(Data extract begins)

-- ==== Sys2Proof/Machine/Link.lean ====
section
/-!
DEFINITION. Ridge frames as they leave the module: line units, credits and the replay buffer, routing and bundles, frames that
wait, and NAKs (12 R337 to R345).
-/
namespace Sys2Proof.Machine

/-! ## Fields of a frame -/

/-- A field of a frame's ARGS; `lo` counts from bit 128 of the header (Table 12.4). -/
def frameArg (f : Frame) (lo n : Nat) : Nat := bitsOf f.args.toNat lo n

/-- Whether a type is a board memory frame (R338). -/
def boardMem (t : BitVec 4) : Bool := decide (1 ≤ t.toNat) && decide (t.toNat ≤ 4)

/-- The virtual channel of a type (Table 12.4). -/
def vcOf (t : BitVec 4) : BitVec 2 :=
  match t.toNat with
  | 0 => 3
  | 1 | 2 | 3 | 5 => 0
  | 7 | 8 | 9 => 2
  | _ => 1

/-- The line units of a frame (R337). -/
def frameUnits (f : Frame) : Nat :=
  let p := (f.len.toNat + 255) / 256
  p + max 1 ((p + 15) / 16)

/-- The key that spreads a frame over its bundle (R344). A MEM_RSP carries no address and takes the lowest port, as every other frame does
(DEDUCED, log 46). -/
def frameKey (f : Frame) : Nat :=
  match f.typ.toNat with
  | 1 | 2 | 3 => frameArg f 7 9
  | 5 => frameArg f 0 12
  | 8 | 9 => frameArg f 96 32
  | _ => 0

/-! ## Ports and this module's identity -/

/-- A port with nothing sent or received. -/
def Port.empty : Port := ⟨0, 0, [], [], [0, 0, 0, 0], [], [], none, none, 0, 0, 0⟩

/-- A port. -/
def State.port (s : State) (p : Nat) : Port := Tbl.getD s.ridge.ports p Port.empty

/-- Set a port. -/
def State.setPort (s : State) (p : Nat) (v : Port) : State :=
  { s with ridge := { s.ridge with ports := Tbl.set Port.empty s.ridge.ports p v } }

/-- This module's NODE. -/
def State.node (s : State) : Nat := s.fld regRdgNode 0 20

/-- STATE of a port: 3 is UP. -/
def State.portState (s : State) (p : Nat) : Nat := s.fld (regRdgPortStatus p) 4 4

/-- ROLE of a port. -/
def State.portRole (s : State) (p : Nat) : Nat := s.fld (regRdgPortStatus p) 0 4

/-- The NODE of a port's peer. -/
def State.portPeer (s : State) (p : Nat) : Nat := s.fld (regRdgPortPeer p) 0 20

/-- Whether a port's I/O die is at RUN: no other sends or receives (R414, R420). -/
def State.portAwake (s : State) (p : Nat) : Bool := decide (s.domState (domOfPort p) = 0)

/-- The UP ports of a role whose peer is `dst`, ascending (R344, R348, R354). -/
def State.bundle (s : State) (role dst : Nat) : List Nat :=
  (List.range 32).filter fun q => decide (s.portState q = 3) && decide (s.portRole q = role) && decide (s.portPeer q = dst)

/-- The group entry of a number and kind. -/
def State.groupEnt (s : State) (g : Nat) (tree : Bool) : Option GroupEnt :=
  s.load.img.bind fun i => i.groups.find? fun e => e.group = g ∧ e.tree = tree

(Data extract ends)

Exercise instructions -> Using the data above, show each line where "toNat" occurs.

Answer to this problem ->
def frameArg (f : Frame) (lo n : Nat) : Nat := bitsOf f.args.toNat lo n
def boardMem (t : BitVec 4) : Bool := decide (1 ≤ t.toNat) && decide (t.toNat ≤ 4)
  match t.toNat with
  let p := (f.len.toNat + 255) / 256
  match f.typ.toNat with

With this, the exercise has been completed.